En écho aux thèmes historiques et sociaux abordés dans son parcours permanent, le Musée de la Chalosse aborde les aspects contemporains de la ruralité à travers un programme exigeant d’expositions photographiques.
C’est ainsi que, depuis 2010, ont été proposés Village People. Goos de Jean Hincker, La Terre des Paysans de Raymond Depardon, La profondeur des champs de Daniel Maigné, L’anciana via de Kalou Foix ou encore Les Auvergnats au foirail de Robert Doisneau. C’est dans cette même dynamique que le Musée de la Chalosse accueille Lous Darrèrs Chalossés de la photographe Marie Afdjene, du 17 février au 17 mai 2015.
Marie Afdjene - Georges, éleveur de veu sous la mère
« Lous Darrèrs Chalossés ou Les derniers Chalossais est une exposition mettant en avant des hommes et des femmes qui tentent tant bien que mal de faire perdurer des savoir-faire et des coutumes qui sont profondément modifiés voire qui disparaissent. A travers ce reportage, je désire amener les différents observateurs à avoir une autre vision des Chalossais et de la Chalosse, à lutter contre les stéréotypes et les préjugés établis à leur encontre. Enfin, je veux rendre hommage à ces personnes car elles m’inspirent un profond respect. Je souhaite qu’à travers ce témoignage elles puissent se voir différemment, se valoriser et valoriser aussi leur travail qui parfois peut s’avérer difficile et ingrat. » Marie Afdjene
Une douzaine d’objets issus des collections du musée viennent illustrer les thèmes abordés par les 70 clichés noir et blanc de la jeune photographe, dont l'oeuvre se fait trait d'union entre la Chalosse d'hier et d'aujourd'hui, et nous rappelle que le regard des artistes est l'un des meilleurs catalyseurs des choses du passé pour comprendre le présent et envisager l'avenir.
La photographie ou l'art de la rencontre
Par Marie Dourthe, Directrice du Musée de la Chalosse
Marie Afdjene approche son travail de photographe en proposant une synthèse toute personnelle des différentes dimensions de la photographie.
Depuis son invention au début du 19e siècle et son avènement comme genre artistique majeur au siècle suivant, la photographie oscille entre une prise en compte objective du réel, dont se réclament les courants documentaires et photo journalistiques, et une recréation, une transfiguration de la chose vue à travers le prisme de l'objectif [pictorialisme, photographie subjective, etc.).
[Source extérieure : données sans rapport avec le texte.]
-- ==== Sys2Proof/Machine/Sched.lean ====
section
/-! DEFINITION. What the egress scheduler goes by: policer and shaper buckets, time gates, eligibility, finish tags (chapter 06,
R192-R209). -/

namespace Sys2Proof.Machine

/-! ## Policer entries (R194) -/

def polCir (e : List Byte) : Nat := fieldAt e 0 4
def polPir (e : List Byte) : Nat := fieldAt e 4 4
def polCbs (e : List Byte) : Nat := fieldAt e 8 3
def polMode (e : List Byte) : Nat := byteAt e 11 % 4
def polYDrop (e : List Byte) : Bool := bit (byteAt e 11) 2
def polRDrop (e : List Byte) : Bool := bit (byteAt e 11) 3
def polMark (e : List Byte) : Bool := bit (byteAt e 11) 4
def polBurst2 (e : List Byte) : Nat := fieldAt e 12 3
def polOverhead (e : List Byte) : Nat := byteAt e 15 % 64

/-- An entry refused at write. -/
def polBad (e : List Byte) : Bool :=
  let m := polMode e
  32 ≤ byteAt e 11 || 64 ≤ byteAt e 15 || !allZero (e.drop 18)
    || (m == 1 && ((polCbs e == 0 && polBurst2 e == 0) || polPir e != 0))
    || (m == 2 && (polPir e < polCir e || polCbs e == 0 || polBurst2 e == 0))
    || (m == 3 && (polCbs e == 0 || polPir e != 0 || polBurst2 e != 0))
    || (m != 0 && polCir e == 0)

/-- Policer entry `i` as written. -/
def State.polEntry (s : State) (i : Nat) : List Byte := Memory.read s.egress.policers (32 * i) 32

def State.bucket (s : State) (i : Nat) : Bucket := sget {} s.egress.buckets i

def State.setBucket (s : State) (i : Nat) (b : Bucket) : State :=
  { s with egress := { s.egress with buckets := sset {} s.egress.buckets i b } }

/-! ## Buckets (R195-R197) -/

/-- Credit of a rate in 1/65,536 byte over some core cycles, and the remainder carried. -/
def credit (rate cycles rem : Nat) : Nat × Nat :=
  let t := 65536 * (rate * cycles) + rem
  (t / 20000000, t % 20000000)

/-- A bucket filled up to a burst: no credit, no remainder above it. -/
def fillTo (burst : Nat) (v : Int) (rem : Nat) : Int × Nat :=
  if (burst : Int) * 65536 ≤ v then ((burst : Int) * 65536, 0) else (v, rem)

/-- An entry's buckets brought up to date. -/
def Bucket.refresh (e : List Byte) (now : Nat) (b : Bucket) : Bucket :=
  let d := now - b.last
  let (ac, rc) := credit (polCir e) d b.remC
  let (ap, rp) := credit (polPir e) d b.remP
  let cbs : Int := 65536 * polCbs e
  let b0 := { b with last := now }
  match polMode e with
  | 1 =>
    let tc := b.tc + ac
    if cbs < tc then
      let (te, rem) := fillTo (polBurst2 e) (b.te + (tc - cbs)) rc
      { b0 with tc := cbs, te := te.toNat, remC := rem }
    else { b0 with tc := tc, remC := rc }
  | 2 =>
    let (tp, rp1) := fillTo (polBurst2 e) ((b.te : Int) + ap) rp
    let (tc, rc1) := fillTo (polCbs e) (b.tc + ac) rc
    { b0 with tc := tc, te := tp.toNat, remC := rc1, remP := rp1 }
  | 3 =>
    let (tc, rc1) := fillTo (polCbs e) (b.tc + ac) rc
    { b0 with tc := tc, remC := rc1 }
  | _ => b0

/-- A colour (R196, R197). -/
inductive Colour where
  | green | yellow | red
  deriving DecidableEq, Repr

/-- A frame of `len` bytes metered by buckets that are up to date. -/
def Bucket.meter (e : List Byte) (len : Nat) (b : Bucket) : Bucket × Colour :=
  let c := 65536 * (len + polOverhead e)
  if polMode e = 1 then
    if (c : Int) ≤ b.tc then ({ b with tc := b.tc - c, green := (b.green + 1) % 2 ^ 32 }, .green)
    else if c ≤ b.te then ({ b with te := b.te - c, yellow := (b.yellow + 1) % 2 ^ 32 }, .yellow)
    else ({ b with red := (b.red + 1) % 2 ^ 32 }, .red)
  else
    if b.te < c then ({ b with red := (b.red + 1) % 2 ^ 32 }, .red)
    else if b.tc < c then ({ b with te := b.te - c, yellow := (b.yellow + 1) % 2 ^ 32 }, .yellow)
    else ({ b with te := b.te - c, tc := b.tc - c, green := (b.green + 1) % 2 ^ 32 }, .green)

/-! ## Lengths at egress (R192) -/

/-- A frame's length as egress uses it: WH_STP_MAXLENn while its end is not written (R192); and whether it is known. -/
def State.entryLen (s : State) (e : QEntry) : Nat × Bool :=
  match e.own with
  | some bs => (bs.length, true)
  | none => match s.frame? e.src e.frame with
    | some f => if f.stat == .opening then (s.get (F.WH_STP_MAXLEN_BYTES e.src), false) else (f.bytes.length, true)
    | none => (0, true)

/-! ## Time gates (R205-R209) -/

/-- The timebase tick of a time in ns (R206), and the last ns whose tick is not above a tick. -/
def nsTick (t : Nat) : Nat := t * 5 / 2
def tickNs (k : Nat) : Nat := (2 * k + 1) / 5

/-- The entry in force `off` ns into a cycle, and where it ends in the cycle. -/
def gateEntry (cycle off : Nat) : Nat → Nat → List (Nat × Nat) → Nat × Nat × Nat
  | i, _, [] => (i, 0xFF, cycle)
  | i, start, [(g, _)] => (i, g, max cycle (start + 1))
  | i, start, (g, d) :: rest =>
    if off < start + d then (i, g, min cycle (start + d)) else gateEntry cycle off (i + 1) (start + d) rest

/-- Entry, gates and the tick of the next gate event of a list that started at `start` ns, at a tick. -/
def GateList.at_ (l : GateList) (start tick : Nat) : Nat × Nat × Nat :=
  if l.entries.isEmpty || l.cycle = 0 then (0, 0xFF, tick + 2 ^ 40)
  else
    let t := tickNs tick
    let off := (t - start) % l.cycle
    let (i, g, fin) := gateEntry l.cycle off 0 0 l.entries
    (i, g, nsTick (t - off + fin))

def State.gates (s : State) (n : Nat) : Gates := sget {} s.egress.gates n

def State.modGates (s : State) (n : Nat) (f : Gates → Gates) : State :=
  { s with egress := { s.egress with gates := smod {} s.egress.gates n f } }

/-- Entry, gates and the next tick at which they can change, takeover included (R207, R208). -/
def Gates.at_ (g : Gates) (tick : Nat) : Nat × Nat × Nat :=
  let own (k : Nat) := match g.oper with
    | some (l, st) => l.at_ st k
    | none => (0, 0xFF, k + 2 ^ 40)
  match g.pending with
  | some (l, st) =>
    if nsTick st ≤ tick then l.at_ st tick
    else
      let (i, b, nx) := own tick
      (i, b, min nx (nsTick st))
  | none => own tick

/-- A class's gate stays open from one tick up to another, by gates known at every tick. -/
def staysOpen (at_ : Nat → Nat × Nat × Nat) (c : Nat) : Nat → Nat → Nat → Bool
  | 0, _, _ => false
  | n + 1, tick, fin =>
    if fin ≤ tick then true
    else
      let (_, b, nx) := at_ tick
      bit b c && staysOpen at_ c n nx fin

/-- The intervals of one cycle with their gates, cut or held as R206 says. -/
def cycleSpans (cycle : Nat) : Nat → List (Nat × Nat) → List (Nat × Nat)
  | _, [] => []
  | start, [(g, _)] => [(g, cycle - start)]
  | start, (g, d) :: rest => (g, min d (cycle - start)) :: cycleSpans cycle (start + d) rest

/-- The longest run of open time of a class over two cycles; none where the class is always open (log 14). -/
def longestOpen (l : GateList) (c : Nat) : Option Nat :=
  let spans := (cycleSpans l.cycle 0 l.entries).filter fun x => 0 < x.2
  if l.entries.isEmpty || spans.all (fun x => bit x.1 c) then none
  else some ((spans ++ spans).foldl (fun (best, run) x =>
    let r := if bit x.1 c then run + x.2 else 0
    (max best r, r)) ((0, 0) : Nat × Nat)).1

/-- Timebase ticks that a frame's B = L + 20 bytes take at a link's rate (R202, R203). -/
def State.wireTicks (s : State) (n len : Nat) : Nat := ceilDiv (len + 20) (s.bytesPerTick n)

/-- The staging list of a link. -/
def State.stagedList (s : State) (n : Nat) : GateList :=
  { entries := (List.range (s.get (F.EG_GCL_CTRL_NENTRIES n))).map fun i =>
      (s.get (F.EG_GCL_0_GATES n i), s.raw (R.EG_GCL_4 n i))
    base := s.get64 (R.EG_GCL_BASE_LO n), cycle := s.raw (R.EG_GCL_CYCLE n) }

/-- The first time base + n × cycle whose tick is not below `now`; with a cycle of 0, the first such time (log 14). -/
def takeoverNs (l : GateList) (now : Nat) : Nat :=
  let t := ceilDiv (2 * now) 5
  if now ≤ nsTick l.base then l.base
  else if l.cycle = 0 then t else l.base + ceilDiv (t - l.base) l.cycle * l.cycle

/-! ## Eligibility (R200, R201, R203, R204) -/

/-- The shaper of a class: its entry, if the class is shaped by one in MODE 3. -/
def State.shaper (s : State) (n c : Nat) : Option Nat :=
  let e := s.getF (F.EG_SHAPE_SHAPER n c)
  if s.onF (F.EG_SHAPE_EN n c) && polMode (s.polEntry e) == 3 then some e else none

/-- A shaped class is eligible from a bucket of 0 on. -/
def State.shaperOk (s : State) (n c : Nat) : Bool :=
  match s.shaper n c with
  | some e => 0 ≤ ((s.bucket e).refresh (s.polEntry e) s.clk.cycle).tc
  | none => true

/-- Egress may begin to read a frame (R104). -/
def State.cutReady (s : State) (e : QEntry) : Bool :=
  match e.own with
  | some _ => true
  | none => match s.frame? e.src e.frame with
    | some f => s.endSeen f != .opening
        || (s.getF (F.WH_STP_CTRL_CUT e.src) != 0 && 256 * s.getF (F.WH_STP_CTRL_CUT e.src) ≤ s.visible f)
    | none => false

/-- Gates of a link at a tick to come: a list that is STAGED becomes the pending one at the next boundary (R203, R207). -/
def State.gateAt (s : State) (n tick : Nat) : Nat × Nat × Nat :=
  let g := s.gates n
  match (if s.on (F.EG_GCL_STATUS_STAGED n) then s.nextEdge else none) with
  | none => g.at_ tick
  | some e =>
    if tick < e then
      let (i, b, nx) := g.at_ tick
      (i, b, min nx e)
    else
      let l := s.stagedList n
      let oper := match g.pending with
        | some (p, st) => if nsTick st ≤ e then some (p, st) else g.oper
        | none => g.oper
      Gates.at_ { oper := oper, pending := some (l, takeoverNs l e) } tick

/-- A class's gate has stayed open since a tick. -/
def State.openSince (s : State) (n c tick : Nat) : Bool := staysOpen (s.gates n).at_ c 4096 tick s.clk.time

/-- A class whose head did not fit what was left of its window: barred until its gate has been closed (R203). -/
def State.isBarred (s : State) (n c : Nat) : Bool :=
  match sget 0 s.egress.barred (8 * n + c) with
  | 0 => false
  | k + 1 => s.openSince n c k

/-- A class is active: it holds a frame, its gate is open in a window it may still use, its shaper allows it (R201, R203). -/
def State.active (s : State) (n c : Nat) : Bool :=
  !(s.classQ n c).isEmpty && bit ((s.gates n).at_ s.clk.time).2.1 c && s.shaperOk n c && !s.isBarred n c

/-- A frame started now would end before its class's gate closes (R203). -/
def State.fits (s : State) (n c : Nat) (e : QEntry) : Bool :=
  staysOpen (s.gateAt n) c 4096 s.clk.time (s.clk.time + s.wireTicks n (s.entryLen e).1)

/-- A class can send its head frame now. -/
def State.eligible (s : State) (n c : Nat) : Bool :=
  match s.classQ n c with
  | [] => false
  | e :: _ => s.active n c && s.cutReady e && s.fits n c e

/-- A class whose head could start but for what is left of its window is not eligible until the next one. -/
def State.barClass (s : State) (n c : Nat) : State :=
  match s.classQ n c with
  | [] => s
  | e :: _ =>
    if s.active n c && s.cutReady e && !s.fits n c e then
      { s with egress := { s.egress with barred := sset 0 s.egress.barred (8 * n + c) (s.clk.time + 1) } }
    else s

/-- A head frame too long for any window of its class is dropped (R204). -/
def State.gateDrop (s : State) (n c : Nat) : State :=
  match s.classQ n c, (s.gates n).oper with
  | e :: rest, some (l, _) => match longestOpen l c with
    | some w =>
      if w != 0 && 5 * w * s.bytesPerTick n < 2 * ((s.entryLen e).1 + 20) then
        ((s.setClassQ n c rest).bump (F.EG_GATE_DROPS n c)).releaseEntry e
      else s
    | none => s
  | _, _ => s

/-- Every head of a link's classes that can never start is dropped. -/
def State.gateDrops (s : State) (n : Nat) : State :=
  (List.range 8).foldl (fun t c => (List.range (t.classQ n c).length).foldl (fun u _ => u.gateDrop n c) t) s

/-! ## WFQ (R202) -/

def State.vtime (s : State) (n : Nat) : Nat := sget 0 s.egress.vtime n

/-- The head of a class with its tag set. -/
def State.setTag (s : State) (n c : Nat) (tag : Option Nat) : State :=
  s.setClassQ n c (modAt (s.classQ n c) 0 fun e => { e with tag := tag, tagAt := s.clk.time })

/-- The finish tag of a head that starts at the virtual time. -/
def State.finishTag (s : State) (n c : Nat) (e : QEntry) : Nat :=
  (s.vtime n + 65536 * ((s.entryLen e).1 + 20) / max 1 (s.getF (F.EG_TC_WEIGHT n c))) % 2 ^ 64

/-- The head of a class brought up to date: an active class keeps the tag it has had since then, or gets one at the virtual time; an
inactive one loses it. V moves only when a frame is selected, so that a class that was inactive for a while starts at V here. -/
def State.tagClass (s : State) (n c : Nat) : State :=
  match s.classQ n c with
  | [] => s
  | e :: _ =>
    if !s.active n c then s.setTag n c none
    else if e.tag.isSome && s.openSince n c e.tagAt then s.setTag n c e.tag
    else s.setTag n c (some (s.finishTag n c e))

def State.tagClasses (s : State) (n : Nat) : State := (List.range 8).foldl (fun t c => t.tagClass n c) s

/-- What a frame that has become the head of a class goes through: R204, and its tag. -/
def State.newHeads (s : State) (n : Nat) : State := (s.gateDrops n).tagClasses n

/-- The tag of a frame that heads a class, taken before its length changes (R192, R202). -/
def State.tagHead (s : State) (src frame : Nat) : State :=
  (s.egress.queues.filter fun x => x.2.head?.any fun e => e.own.isNone && e.src == src && e.frame == frame).foldl
    (fun t x => t.tagClass (x.1 / 8) (x.1 % 8)) s

/-- Every link's tags brought up to date, before a boundary changes what later ones are computed from (R212). -/
def State.tagAll (s : State) : State :=
  (s.egress.queues.filter fun x => !x.2.isEmpty).foldl (fun t x => t.tagClass (x.1 / 8) (x.1 % 8)) s

def State.strict (s : State) (n c : Nat) : Bool := bit (s.getF (F.EG_LINK_CTRL_STRICT n)) c

end Sys2Proof.Machine
end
La photographe conjugue ainsi dans son oeuvre artistique comme dans sa pratique professionnelle, reportages sur le terrain, clichés pHs dans le vif de l'action, et prises de vues posées, centrées sur des personnages qu'elle dévoile. Cette proposition instinctive et d'une spontanéité revendiquée ne s'embarrasse pas de discours analytique ou historique. C'est donc ici à une expérience rafraîchissante, ouverte aux interprétations personnelles, à laquelle le spectateur est invité.
Pour Marie Afdjene, ce qui fait oeuvre, c'est le tirage final, qui lui permet bien souvent de poursuivre le lien créé avec le sujet représenté par la matérialisation de l'image élaborée ensemble. Car la rencontre, l'échange, la réciprocité de cet échange font partie intégrante du processus de création, comme le fait de valoriser la personne représentée ici grâce au média photographique.
Devant ces images, composées en dyptiques [le portrait / l'activité) enrichis de tirages sur des détails pour cette exposition, on se sent interpelé par la photographe : elle nous alerte sur la fin d'un monde, dont il est crucial de conserver le souvenir, à défaut de pouvoir le sauver. Elle invite le spectateur à s'intéresser à ses sujets, qu'elle dépeint avec tendresse, et veut susciter le même intérêt, la même curiosité pour leurs savoir-faire qu'elle découvre elle-même bien souvent lors de ces rencontres.
En tant que lieu de conservation et de transmission des traces matérielles et immatérielles du patrimoine chalossais, le Musée de la Chalosse se devait d'accueillir et de faire dialoguer ses collections avec ce travail d'une vitalité réjouissante, pourtant fondé sur une inquiétude face à la disparition silencieuse d'une génération dépositaire de savoir-faire oubliés, et sur une urgence, la sauvegarde de cette mémoire.